The Need for Good Data
The results of space optimization are only as good as the available data. The location of every property, recorded as latitude/longitude coordinates, is essential. If these data do not exist, Johnston McLamb uses a process called geocoding to create them from other data such as street addresses. The size of each facility and the amount of space being utilized and unused are also needed. The discrete business operations in each facility should be known as well, along with the amount of space needed to conduct each type of operation. Since it is not always necessary to move everything in a facility into just one other facility, it might be possible to move some operations to one facility and other operations to other facilities.

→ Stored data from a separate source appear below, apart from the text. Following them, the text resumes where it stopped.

section physWrite
variable (s : State) (pa v n : Nat)
@[simp] theorem State.physWrite_posted : (s.physWrite pa v n).posted = s.posted := rfl
@[simp] theorem State.physWrite_groups : (s.physWrite pa v n).groups = s.groups := rfl
@[simp] theorem State.physWrite_teams : (s.physWrite pa v n).teams = s.teams := rfl
@[simp] theorem State.physWrite_launches : (s.physWrite pa v n).launches = s.launches := rfl
@[simp] theorem State.physWrite_domains : (s.physWrite pa v n).domains = s.domains := rfl
@[simp] theorem State.physWrite_hbm : (s.physWrite pa v n).hbm = twriteLE s.hbm pa v n := rfl
@[simp] theorem State.physWrite_l2 : (s.physWrite pa v n).l2 = s.l2 := rfl
@[simp] theorem State.physWrite_versions : (s.physWrite pa v n).versions = s.versions := rfl
@[simp] theorem State.physWrite_marks : (s.physWrite pa v n).marks = s.marks := rfl
@[simp] theorem State.physWrite_sectors : (s.physWrite pa v n).sectors = s.sectors := rfl
@[simp] theorem State.physWrite_banks : (s.physWrite pa v n).banks = s.banks := rfl
@[simp] theorem State.physWrite_full : (s.physWrite pa v n).full = s.full := rfl
@[simp] theorem State.physWrite_remote : (s.physWrite pa v n).remote = s.remote := rfl
@[simp] theorem State.physWrite_hostMem : (s.physWrite pa v n).hostMem = s.hostMem := rfl
@[simp] theorem State.physWrite_cores : (s.physWrite pa v n).cores = s.cores := rfl
@[simp] theorem State.physWrite_ops : (s.physWrite pa v n).ops = s.ops := rfl
@[simp] theorem State.physWrite_rels : (s.physWrite pa v n).rels = s.rels := rfl
@[simp] theorem State.physWrite_acqs : (s.physWrite pa v n).acqs = s.acqs := rfl
@[simp] theorem State.physWrite_queues : (s.physWrite pa v n).queues = s.queues := rfl
@[simp] theorem State.physWrite_evq : (s.physWrite pa v n).evq = s.evq := rfl
@[simp] theorem State.physWrite_care : (s.physWrite pa v n).care = s.care := rfl
@[simp] theorem State.physWrite_boot : (s.physWrite pa v n).boot = s.boot := rfl
@[simp] theorem State.physWrite_rung : (s.physWrite pa v n).rung = s.rung := rfl
@[simp] theorem State.physWrite_ev : (s.physWrite pa v n).ev = s.ev := rfl
@[simp] theorem State.physWrite_nextId : (s.physWrite pa v n).nextId = s.nextId := rfl
@[simp] theorem State.physWrite_ports : (s.physWrite pa v n).ports = s.ports := rfl
end physWrite

section localWrite
variable (s : State) (cluster la v n : Nat)
@[simp] theorem State.localWrite_posted : (s.localWrite cluster la v n).posted = s.posted := rfl
@[simp] theorem State.localWrite_groups : (s.localWrite cluster la v n).groups = s.groups := rfl
@[simp] theorem State.localWrite_teams : (s.localWrite cluster la v n).teams = s.teams := rfl
@[simp] theorem State.localWrite_launches : (s.localWrite cluster la v n).launches = s.launches := rfl
@[simp] theorem State.localWrite_domains : (s.localWrite cluster la v n).domains = s.domains := rfl
@[simp] theorem State.localWrite_hbm : (s.localWrite cluster la v n).hbm = s.hbm := rfl
@[simp] theorem State.localWrite_l2 : (s.localWrite cluster la v n).l2 = s.l2 := rfl
@[simp] theorem State.localWrite_versions : (s.localWrite cluster la v n).versions = s.versions := rfl
@[simp] theorem State.localWrite_marks : (s.localWrite cluster la v n).marks = s.marks := rfl
@[simp] theorem State.localWrite_sectors : (s.localWrite cluster la v n).sectors = s.sectors := rfl
@[simp] theorem State.localWrite_banks : (s.localWrite cluster la v n).banks = twriteLE s.banks (bankKey cluster la) v n := rfl
@[simp] theorem State.localWrite_full : (s.localWrite cluster la v n).full = s.full := rfl
@[simp] theorem State.localWrite_remote : (s.localWrite cluster la v n).remote = s.remote := rfl
@[simp] theorem State.localWrite_hostMem : (s.localWrite cluster la v n).hostMem = s.hostMem := rfl
@[simp] theorem State.localWrite_cores : (s.localWrite cluster la v n).cores = s.cores := rfl
@[simp] theorem State.localWrite_ops : (s.localWrite cluster la v n).ops = s.ops := rfl
@[simp] theorem State.localWrite_rels : (s.localWrite cluster la v n).rels = s.rels := rfl
@[simp] theorem State.localWrite_acqs : (s.localWrite cluster la v n).acqs = s.acqs := rfl
@[simp] theorem State.localWrite_queues : (s.localWrite cluster la v n).queues = s.queues := rfl
@[simp] theorem State.localWrite_evq : (s.localWrite cluster la v n).evq = s.evq := rfl
@[simp] theorem State.localWrite_care : (s.localWrite cluster la v n).care = s.care := rfl
@[simp] theorem State.localWrite_boot : (s.localWrite cluster la v n).boot = s.boot := rfl
@[simp] theorem State.localWrite_rung : (s.localWrite cluster la v n).rung = s.rung := rfl
@[simp] theorem State.localWrite_ev : (s.localWrite cluster la v n).ev = s.ev := rfl
@[simp] theorem State.localWrite_nextId : (s.localWrite cluster la v n).nextId = s.nextId := rfl
@[simp] theorem State.localWrite_ports : (s.localWrite cluster la v n).ports = s.ports := rfl
end localWrite

section setFull
variable (s : State) (cluster la : Nat) (b : Bool)
@[simp] theorem State.setFull_posted : (s.setFull cluster la b).posted = s.posted := rfl
@[simp] theorem State.setFull_groups : (s.setFull cluster la b).groups = s.groups := rfl
@[simp] theorem State.setFull_teams : (s.setFull cluster la b).teams = s.teams := rfl
@[simp] theorem State.setFull_launches : (s.setFull cluster la b).launches = s.launches := rfl
@[simp] theorem State.setFull_domains : (s.setFull cluster la b).domains = s.domains := rfl
@[simp] theorem State.setFull_hbm : (s.setFull cluster la b).hbm = s.hbm := rfl
@[simp] theorem State.setFull_l2 : (s.setFull cluster la b).l2 = s.l2 := rfl
@[simp] theorem State.setFull_versions : (s.setFull cluster la b).versions = s.versions := rfl
@[simp] theorem State.setFull_marks : (s.setFull cluster la b).marks = s.marks := rfl
@[simp] theorem State.setFull_sectors : (s.setFull cluster la b).sectors = s.sectors := rfl
@[simp] theorem State.setFull_banks : (s.setFull cluster la b).banks = s.banks := rfl
@[simp] theorem State.setFull_full : (s.setFull cluster la b).full = tset false s.full (granuleKey cluster la) b := rfl
@[simp] theorem State.setFull_remote : (s.setFull cluster la b).remote = s.remote := rfl
@[simp] theorem State.setFull_hostMem : (s.setFull cluster la b).hostMem = s.hostMem := rfl
@[simp] theorem State.setFull_cores : (s.setFull cluster la b).cores = s.cores := rfl
@[simp] theorem State.setFull_ops : (s.setFull cluster la b).ops = s.ops := rfl
@[simp] theorem State.setFull_rels : (s.setFull cluster la b).rels = s.rels := rfl
@[simp] theorem State.setFull_acqs : (s.setFull cluster la b).acqs = s.acqs := rfl
@[simp] theorem State.setFull_queues : (s.setFull cluster la b).queues = s.queues := rfl
@[simp] theorem State.setFull_evq : (s.setFull cluster la b).evq = s.evq := rfl
@[simp] theorem State.setFull_care : (s.setFull cluster la b).care = s.care := rfl
@[simp] theorem State.setFull_boot : (s.setFull cluster la b).boot = s.boot := rfl
@[simp] theorem State.setFull_rung : (s.setFull cluster la b).rung = s.rung := rfl
@[simp] theorem State.setFull_ev : (s.setFull cluster la b).ev = s.ev := rfl
@[simp] theorem State.setFull_nextId : (s.setFull cluster la b).nextId = s.nextId := rfl
@[simp] theorem State.setFull_ports : (s.setFull cluster la b).ports = s.ports := rfl
end setFull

The organization should know the specific costs associated with each facility and when those costs would be eliminated if the facility were vacated. For example, if you vacate a leased facility after 18 months of a 24-month lease, the lease costs might not cease immediately or there could be a penalty. Also, costs might change if the location of the operation moves to another facility. For example, if two warehouses are combined into one, the inventory that was in each warehouse still has to be delivered to the same locations as before, but the delivery routes will change. This could result in an increase or decrease in the number of drivers needed and fuel costs.
Depending on the factors the user wants to take into account, many other types of data might be required as well. Frequently, all the needed data are not available. Or the data exist, but are scattered across many different siloed systems and databases. In this case, the approach is to implement space optimization in phases. The initial phases use the best data available. The results will not be perfect, but they should be much more accurate and significantly faster than a manual analysis or "best guess." A major part of any space optimization project is devoted to data analysis and data integration. In many organizations, that is more of a challenge than the development of the space optimization software. As the data get better, the results of the space optimization improve.
If the quality of an organization's data needs improvement, space optimization can be a great driver for that data quality improvement process. Improved data quality leads to better space optimization decisions, resulting in greater savings. And improved data integrity can open doors for better analysis and decision making across the enterprise. For large organizations, the cost savings and efficiency improvements can be significant.